**What this task involves**. Output the line containing "reference names. -/", then every remaining line of the entries below, exactly as written and with no other text.

**Source data**.
_____
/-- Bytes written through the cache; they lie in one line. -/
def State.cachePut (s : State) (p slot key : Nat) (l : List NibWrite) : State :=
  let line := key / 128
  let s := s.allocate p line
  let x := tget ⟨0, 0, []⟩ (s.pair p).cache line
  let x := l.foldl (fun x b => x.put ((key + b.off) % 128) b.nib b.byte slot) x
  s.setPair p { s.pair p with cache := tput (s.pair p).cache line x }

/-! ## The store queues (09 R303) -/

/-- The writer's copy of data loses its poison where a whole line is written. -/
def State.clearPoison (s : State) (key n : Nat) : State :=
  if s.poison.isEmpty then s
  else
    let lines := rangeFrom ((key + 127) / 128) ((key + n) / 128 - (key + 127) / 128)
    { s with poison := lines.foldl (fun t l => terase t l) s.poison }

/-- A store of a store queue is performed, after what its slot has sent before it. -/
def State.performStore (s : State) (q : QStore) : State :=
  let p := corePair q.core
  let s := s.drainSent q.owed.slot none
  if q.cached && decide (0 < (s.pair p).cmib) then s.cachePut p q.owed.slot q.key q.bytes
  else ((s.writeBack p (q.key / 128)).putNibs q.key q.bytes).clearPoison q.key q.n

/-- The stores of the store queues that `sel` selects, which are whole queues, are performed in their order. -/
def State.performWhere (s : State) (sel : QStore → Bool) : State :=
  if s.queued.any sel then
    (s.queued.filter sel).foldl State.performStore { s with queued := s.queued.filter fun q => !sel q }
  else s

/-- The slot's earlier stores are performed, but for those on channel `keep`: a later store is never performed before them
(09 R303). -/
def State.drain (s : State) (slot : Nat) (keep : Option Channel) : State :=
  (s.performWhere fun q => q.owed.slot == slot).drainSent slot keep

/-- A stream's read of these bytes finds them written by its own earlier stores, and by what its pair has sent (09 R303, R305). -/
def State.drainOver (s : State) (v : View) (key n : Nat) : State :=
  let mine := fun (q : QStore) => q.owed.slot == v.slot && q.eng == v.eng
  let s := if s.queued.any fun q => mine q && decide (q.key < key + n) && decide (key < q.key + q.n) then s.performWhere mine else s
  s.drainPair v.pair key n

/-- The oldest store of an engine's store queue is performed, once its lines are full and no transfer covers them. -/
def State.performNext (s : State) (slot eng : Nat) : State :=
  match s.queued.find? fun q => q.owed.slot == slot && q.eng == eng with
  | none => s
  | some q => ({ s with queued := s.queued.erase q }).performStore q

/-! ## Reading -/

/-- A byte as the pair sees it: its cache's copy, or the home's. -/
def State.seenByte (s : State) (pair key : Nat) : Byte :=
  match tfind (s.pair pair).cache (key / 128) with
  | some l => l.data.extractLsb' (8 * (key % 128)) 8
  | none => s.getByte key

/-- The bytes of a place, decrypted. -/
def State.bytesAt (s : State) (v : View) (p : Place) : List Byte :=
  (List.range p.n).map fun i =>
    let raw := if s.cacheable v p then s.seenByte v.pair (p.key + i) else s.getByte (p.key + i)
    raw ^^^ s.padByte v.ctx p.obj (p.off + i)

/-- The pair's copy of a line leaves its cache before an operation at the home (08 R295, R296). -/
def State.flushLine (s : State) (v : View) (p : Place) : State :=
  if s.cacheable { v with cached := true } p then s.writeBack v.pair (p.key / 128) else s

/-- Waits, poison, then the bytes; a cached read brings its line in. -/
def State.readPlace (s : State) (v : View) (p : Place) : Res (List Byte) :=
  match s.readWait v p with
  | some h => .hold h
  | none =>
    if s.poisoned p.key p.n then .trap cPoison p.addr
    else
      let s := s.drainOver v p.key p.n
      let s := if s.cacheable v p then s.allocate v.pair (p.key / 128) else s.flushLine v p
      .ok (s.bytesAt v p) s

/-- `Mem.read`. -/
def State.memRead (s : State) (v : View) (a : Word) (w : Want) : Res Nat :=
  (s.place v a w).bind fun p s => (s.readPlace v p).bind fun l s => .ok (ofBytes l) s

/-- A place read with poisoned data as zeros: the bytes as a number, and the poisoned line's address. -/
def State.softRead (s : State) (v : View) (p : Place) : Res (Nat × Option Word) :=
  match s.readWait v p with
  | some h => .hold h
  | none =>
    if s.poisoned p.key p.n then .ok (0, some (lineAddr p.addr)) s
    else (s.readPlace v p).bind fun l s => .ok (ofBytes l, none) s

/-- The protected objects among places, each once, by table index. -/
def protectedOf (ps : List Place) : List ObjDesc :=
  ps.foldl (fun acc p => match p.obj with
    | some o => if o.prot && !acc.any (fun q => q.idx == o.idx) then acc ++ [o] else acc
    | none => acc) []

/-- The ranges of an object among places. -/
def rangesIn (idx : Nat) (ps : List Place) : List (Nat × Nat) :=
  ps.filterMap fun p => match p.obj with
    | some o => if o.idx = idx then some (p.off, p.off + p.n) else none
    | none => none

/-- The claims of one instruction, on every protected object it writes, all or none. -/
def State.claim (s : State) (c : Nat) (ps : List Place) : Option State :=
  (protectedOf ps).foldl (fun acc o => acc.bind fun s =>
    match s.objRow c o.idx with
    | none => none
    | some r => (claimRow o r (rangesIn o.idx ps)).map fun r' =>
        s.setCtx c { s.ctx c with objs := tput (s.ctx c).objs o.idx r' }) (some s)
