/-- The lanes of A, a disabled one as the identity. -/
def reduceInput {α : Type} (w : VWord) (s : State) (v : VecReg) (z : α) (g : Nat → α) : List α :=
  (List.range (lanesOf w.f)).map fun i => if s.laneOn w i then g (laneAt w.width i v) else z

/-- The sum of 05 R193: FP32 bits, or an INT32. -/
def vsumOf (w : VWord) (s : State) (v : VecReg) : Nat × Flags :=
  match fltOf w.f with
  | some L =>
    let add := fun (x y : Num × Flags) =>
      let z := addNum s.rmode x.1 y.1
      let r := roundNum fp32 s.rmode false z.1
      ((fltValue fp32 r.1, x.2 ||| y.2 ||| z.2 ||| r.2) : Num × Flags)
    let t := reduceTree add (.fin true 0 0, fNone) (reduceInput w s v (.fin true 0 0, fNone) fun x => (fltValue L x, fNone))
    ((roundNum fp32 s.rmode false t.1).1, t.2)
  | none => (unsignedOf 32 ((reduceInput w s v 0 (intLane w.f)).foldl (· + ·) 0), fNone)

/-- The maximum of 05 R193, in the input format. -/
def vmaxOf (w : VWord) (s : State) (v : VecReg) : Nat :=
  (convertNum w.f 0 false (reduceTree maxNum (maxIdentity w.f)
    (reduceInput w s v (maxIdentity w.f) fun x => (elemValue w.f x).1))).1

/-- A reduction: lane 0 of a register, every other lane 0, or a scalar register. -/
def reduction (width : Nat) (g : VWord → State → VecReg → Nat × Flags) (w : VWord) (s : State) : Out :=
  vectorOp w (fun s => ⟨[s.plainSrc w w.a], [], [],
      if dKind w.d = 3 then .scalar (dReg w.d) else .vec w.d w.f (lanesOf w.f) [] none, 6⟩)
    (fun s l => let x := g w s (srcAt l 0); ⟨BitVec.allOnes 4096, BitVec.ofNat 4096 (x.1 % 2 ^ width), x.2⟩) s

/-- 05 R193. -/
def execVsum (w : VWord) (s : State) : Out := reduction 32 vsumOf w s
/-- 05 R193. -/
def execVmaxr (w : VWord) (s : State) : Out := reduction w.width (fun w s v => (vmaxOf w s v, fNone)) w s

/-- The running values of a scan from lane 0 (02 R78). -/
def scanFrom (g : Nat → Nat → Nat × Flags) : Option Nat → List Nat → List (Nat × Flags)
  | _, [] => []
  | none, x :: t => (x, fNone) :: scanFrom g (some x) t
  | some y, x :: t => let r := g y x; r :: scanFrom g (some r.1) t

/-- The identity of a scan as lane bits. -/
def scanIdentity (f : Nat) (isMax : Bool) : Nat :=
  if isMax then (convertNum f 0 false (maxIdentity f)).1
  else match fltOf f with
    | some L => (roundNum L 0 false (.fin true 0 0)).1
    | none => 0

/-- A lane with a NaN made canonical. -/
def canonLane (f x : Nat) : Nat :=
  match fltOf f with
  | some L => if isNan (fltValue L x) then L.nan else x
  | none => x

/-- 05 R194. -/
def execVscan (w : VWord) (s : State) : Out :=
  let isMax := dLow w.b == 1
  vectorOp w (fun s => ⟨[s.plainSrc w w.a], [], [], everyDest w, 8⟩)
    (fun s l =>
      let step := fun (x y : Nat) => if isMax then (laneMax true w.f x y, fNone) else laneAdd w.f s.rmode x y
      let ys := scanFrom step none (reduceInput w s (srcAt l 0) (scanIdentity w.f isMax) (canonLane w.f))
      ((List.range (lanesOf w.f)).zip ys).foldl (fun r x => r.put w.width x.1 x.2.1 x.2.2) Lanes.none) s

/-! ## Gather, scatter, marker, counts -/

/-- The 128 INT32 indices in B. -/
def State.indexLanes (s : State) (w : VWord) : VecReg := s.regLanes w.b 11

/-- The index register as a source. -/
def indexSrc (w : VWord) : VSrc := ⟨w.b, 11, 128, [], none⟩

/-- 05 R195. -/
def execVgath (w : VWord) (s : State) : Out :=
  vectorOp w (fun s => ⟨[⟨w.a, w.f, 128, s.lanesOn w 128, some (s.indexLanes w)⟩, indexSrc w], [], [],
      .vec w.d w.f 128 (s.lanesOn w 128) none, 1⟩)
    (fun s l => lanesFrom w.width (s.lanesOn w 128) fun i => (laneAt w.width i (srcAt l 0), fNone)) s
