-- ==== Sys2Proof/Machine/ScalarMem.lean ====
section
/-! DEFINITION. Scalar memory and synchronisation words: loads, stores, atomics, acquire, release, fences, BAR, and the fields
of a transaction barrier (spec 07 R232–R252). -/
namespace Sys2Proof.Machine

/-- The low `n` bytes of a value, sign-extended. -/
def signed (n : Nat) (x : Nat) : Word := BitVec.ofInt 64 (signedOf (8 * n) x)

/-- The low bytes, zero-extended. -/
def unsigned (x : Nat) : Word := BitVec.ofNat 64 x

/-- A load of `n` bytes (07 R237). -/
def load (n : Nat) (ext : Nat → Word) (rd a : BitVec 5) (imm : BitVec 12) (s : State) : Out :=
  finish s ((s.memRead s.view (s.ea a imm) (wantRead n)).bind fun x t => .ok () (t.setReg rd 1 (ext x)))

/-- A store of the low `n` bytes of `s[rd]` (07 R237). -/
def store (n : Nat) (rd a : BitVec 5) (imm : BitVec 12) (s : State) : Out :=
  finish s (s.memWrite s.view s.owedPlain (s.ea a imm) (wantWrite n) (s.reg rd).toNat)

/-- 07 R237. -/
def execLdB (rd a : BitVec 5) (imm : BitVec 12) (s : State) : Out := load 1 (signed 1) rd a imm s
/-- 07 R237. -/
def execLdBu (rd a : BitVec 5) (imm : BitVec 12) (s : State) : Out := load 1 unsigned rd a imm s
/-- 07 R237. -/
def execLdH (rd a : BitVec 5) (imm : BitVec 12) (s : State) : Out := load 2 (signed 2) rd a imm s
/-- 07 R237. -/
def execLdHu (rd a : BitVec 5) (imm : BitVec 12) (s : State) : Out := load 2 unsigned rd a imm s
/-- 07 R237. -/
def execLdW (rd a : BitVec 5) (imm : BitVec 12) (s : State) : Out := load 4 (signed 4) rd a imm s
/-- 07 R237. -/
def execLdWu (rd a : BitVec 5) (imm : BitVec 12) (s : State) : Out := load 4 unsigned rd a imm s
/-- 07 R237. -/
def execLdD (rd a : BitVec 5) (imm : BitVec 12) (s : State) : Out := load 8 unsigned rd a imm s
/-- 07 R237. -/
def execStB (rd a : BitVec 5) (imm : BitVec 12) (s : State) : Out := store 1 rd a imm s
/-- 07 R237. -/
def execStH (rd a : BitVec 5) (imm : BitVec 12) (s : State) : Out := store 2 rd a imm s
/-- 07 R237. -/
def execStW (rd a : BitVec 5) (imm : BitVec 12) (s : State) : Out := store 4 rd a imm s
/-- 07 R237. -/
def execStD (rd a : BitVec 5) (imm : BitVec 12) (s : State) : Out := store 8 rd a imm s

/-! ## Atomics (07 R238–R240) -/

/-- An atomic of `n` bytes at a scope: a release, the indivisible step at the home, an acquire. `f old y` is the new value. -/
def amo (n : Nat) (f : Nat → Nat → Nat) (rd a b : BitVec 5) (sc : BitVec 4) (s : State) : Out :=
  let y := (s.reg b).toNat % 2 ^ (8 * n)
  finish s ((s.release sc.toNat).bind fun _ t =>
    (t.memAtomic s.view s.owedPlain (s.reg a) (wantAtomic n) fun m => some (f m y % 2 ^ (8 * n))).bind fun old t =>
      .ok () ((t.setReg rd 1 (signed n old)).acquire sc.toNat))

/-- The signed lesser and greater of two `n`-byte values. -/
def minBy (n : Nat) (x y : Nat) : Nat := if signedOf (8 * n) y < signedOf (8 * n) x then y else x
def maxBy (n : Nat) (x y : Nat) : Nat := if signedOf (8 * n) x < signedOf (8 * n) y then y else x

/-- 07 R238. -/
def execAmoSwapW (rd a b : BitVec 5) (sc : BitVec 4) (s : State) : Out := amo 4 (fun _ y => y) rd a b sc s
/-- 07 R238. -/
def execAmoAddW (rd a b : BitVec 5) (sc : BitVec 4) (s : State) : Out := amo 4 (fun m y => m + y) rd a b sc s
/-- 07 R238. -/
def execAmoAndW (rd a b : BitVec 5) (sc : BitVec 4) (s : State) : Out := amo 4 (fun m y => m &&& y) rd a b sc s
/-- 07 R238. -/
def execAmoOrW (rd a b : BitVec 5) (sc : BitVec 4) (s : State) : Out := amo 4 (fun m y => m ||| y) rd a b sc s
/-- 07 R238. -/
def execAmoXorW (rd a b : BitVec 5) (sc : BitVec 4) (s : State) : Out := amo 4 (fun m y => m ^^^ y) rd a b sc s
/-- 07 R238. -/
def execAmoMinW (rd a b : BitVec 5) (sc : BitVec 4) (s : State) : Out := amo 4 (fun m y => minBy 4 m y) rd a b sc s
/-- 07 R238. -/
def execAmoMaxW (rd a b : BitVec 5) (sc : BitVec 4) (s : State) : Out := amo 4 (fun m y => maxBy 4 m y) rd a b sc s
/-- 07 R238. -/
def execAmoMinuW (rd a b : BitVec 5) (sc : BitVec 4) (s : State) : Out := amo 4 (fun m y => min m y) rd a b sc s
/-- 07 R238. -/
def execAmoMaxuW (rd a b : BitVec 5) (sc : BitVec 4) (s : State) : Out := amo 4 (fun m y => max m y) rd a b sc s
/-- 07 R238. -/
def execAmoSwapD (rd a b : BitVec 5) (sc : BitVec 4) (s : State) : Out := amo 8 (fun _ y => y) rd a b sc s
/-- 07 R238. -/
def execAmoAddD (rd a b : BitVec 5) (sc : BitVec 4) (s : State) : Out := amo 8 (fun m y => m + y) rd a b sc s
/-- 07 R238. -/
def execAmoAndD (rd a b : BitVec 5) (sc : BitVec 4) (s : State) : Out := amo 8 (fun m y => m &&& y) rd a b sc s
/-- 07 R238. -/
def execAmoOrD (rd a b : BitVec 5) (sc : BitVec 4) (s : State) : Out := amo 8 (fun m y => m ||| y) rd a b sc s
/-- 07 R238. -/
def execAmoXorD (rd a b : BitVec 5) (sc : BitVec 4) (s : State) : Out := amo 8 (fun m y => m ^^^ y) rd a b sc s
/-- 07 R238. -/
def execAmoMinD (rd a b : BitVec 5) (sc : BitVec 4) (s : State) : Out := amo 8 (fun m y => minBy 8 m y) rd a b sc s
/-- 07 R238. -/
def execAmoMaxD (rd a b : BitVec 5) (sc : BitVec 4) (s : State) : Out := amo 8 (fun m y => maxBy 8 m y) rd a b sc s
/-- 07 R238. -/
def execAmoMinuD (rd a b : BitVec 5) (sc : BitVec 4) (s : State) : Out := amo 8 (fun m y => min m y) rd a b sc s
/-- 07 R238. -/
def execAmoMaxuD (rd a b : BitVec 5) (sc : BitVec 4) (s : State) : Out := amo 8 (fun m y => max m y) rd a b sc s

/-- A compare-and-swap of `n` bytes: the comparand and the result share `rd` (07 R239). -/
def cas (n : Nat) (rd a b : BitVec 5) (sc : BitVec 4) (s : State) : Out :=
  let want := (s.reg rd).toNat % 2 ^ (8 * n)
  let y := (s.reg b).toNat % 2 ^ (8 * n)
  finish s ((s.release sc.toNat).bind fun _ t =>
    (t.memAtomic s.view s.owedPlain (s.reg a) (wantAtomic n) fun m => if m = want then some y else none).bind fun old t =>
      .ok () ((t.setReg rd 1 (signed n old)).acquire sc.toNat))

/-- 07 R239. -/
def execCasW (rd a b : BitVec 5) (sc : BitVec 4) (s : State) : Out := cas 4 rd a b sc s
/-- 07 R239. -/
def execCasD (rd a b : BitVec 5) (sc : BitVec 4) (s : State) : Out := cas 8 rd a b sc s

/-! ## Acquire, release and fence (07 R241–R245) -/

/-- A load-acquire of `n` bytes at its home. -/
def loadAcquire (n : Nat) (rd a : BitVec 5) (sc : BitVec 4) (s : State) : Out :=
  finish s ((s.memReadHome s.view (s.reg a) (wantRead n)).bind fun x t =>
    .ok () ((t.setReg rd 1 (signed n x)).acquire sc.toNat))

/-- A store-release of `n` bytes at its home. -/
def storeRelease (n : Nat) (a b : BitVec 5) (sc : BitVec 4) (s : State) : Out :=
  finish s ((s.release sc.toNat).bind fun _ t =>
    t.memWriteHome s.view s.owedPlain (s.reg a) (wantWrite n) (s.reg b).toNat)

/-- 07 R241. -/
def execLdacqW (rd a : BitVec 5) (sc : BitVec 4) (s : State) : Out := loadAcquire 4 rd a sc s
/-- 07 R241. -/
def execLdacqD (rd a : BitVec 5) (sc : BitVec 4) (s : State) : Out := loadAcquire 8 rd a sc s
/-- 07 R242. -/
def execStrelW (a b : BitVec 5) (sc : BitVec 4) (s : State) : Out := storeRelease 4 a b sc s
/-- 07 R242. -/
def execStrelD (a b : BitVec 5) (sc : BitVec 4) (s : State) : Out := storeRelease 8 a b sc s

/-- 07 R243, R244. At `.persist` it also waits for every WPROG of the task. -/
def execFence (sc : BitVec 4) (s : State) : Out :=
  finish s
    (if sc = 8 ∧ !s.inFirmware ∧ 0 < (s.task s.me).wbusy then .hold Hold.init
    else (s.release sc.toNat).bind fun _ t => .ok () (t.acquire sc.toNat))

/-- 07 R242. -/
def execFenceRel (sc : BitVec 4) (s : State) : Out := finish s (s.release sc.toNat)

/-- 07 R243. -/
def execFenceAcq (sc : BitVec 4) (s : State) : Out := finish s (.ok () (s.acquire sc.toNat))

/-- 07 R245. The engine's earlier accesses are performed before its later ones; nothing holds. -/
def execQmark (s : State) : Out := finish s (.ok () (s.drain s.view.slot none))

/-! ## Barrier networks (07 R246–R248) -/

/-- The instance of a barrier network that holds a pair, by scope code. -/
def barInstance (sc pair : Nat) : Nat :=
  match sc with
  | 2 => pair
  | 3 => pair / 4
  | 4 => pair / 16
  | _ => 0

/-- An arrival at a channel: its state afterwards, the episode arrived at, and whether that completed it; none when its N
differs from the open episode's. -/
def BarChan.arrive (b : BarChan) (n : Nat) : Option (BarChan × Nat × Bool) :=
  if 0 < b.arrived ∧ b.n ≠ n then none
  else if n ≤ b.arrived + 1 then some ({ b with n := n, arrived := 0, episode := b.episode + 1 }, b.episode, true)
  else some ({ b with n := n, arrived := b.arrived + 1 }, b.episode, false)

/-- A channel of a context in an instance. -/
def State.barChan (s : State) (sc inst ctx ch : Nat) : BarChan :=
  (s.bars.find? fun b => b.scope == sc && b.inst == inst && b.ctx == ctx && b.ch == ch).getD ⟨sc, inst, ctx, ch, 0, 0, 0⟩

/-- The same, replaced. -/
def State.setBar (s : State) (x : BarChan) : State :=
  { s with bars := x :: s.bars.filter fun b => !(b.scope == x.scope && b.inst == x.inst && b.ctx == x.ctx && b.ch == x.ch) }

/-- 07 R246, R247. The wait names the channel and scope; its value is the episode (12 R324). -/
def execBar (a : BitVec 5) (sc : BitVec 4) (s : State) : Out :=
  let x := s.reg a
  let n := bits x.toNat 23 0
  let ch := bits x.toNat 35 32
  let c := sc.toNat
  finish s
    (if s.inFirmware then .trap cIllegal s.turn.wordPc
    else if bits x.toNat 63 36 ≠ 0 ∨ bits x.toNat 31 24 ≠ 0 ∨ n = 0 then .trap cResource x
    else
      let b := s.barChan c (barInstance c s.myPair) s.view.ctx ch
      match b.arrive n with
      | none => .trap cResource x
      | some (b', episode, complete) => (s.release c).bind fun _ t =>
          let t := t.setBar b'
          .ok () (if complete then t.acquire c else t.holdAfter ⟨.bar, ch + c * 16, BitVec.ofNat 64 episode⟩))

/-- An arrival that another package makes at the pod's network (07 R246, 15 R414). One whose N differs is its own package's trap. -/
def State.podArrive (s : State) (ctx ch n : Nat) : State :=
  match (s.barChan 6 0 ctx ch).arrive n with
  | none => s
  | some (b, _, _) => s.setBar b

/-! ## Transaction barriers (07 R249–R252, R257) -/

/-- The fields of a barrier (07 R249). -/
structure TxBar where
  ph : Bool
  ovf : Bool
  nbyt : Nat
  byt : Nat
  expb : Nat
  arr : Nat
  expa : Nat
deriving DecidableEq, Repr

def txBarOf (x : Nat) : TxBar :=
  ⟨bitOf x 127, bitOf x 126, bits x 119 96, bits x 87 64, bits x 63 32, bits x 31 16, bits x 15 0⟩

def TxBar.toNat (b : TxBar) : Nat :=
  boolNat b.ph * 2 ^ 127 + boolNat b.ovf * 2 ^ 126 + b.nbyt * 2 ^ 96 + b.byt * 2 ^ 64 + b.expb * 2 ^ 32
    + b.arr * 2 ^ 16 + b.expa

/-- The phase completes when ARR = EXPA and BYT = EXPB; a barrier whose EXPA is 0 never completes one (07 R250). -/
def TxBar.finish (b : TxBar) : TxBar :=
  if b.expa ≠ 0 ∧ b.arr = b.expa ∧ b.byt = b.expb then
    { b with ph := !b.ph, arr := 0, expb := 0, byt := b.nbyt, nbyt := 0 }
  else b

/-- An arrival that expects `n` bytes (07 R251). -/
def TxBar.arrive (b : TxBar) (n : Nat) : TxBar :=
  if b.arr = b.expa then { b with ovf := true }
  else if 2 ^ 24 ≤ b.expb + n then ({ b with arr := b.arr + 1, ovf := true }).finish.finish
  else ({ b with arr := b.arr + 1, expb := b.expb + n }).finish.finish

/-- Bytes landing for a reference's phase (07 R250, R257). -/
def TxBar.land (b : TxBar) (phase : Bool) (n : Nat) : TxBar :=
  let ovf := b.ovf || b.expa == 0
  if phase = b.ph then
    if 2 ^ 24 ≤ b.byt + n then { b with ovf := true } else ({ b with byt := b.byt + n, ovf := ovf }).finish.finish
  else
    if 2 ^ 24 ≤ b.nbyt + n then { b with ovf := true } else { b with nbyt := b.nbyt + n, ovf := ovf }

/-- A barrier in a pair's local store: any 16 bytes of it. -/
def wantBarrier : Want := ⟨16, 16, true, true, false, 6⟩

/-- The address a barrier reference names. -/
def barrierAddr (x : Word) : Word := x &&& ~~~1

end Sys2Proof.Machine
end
_____
**Solution to this task**.
/-- The address a barrier reference names. -/
def barrierAddr (x : Word) : Word := x &&& ~~~1

end Sys2Proof.Machine
end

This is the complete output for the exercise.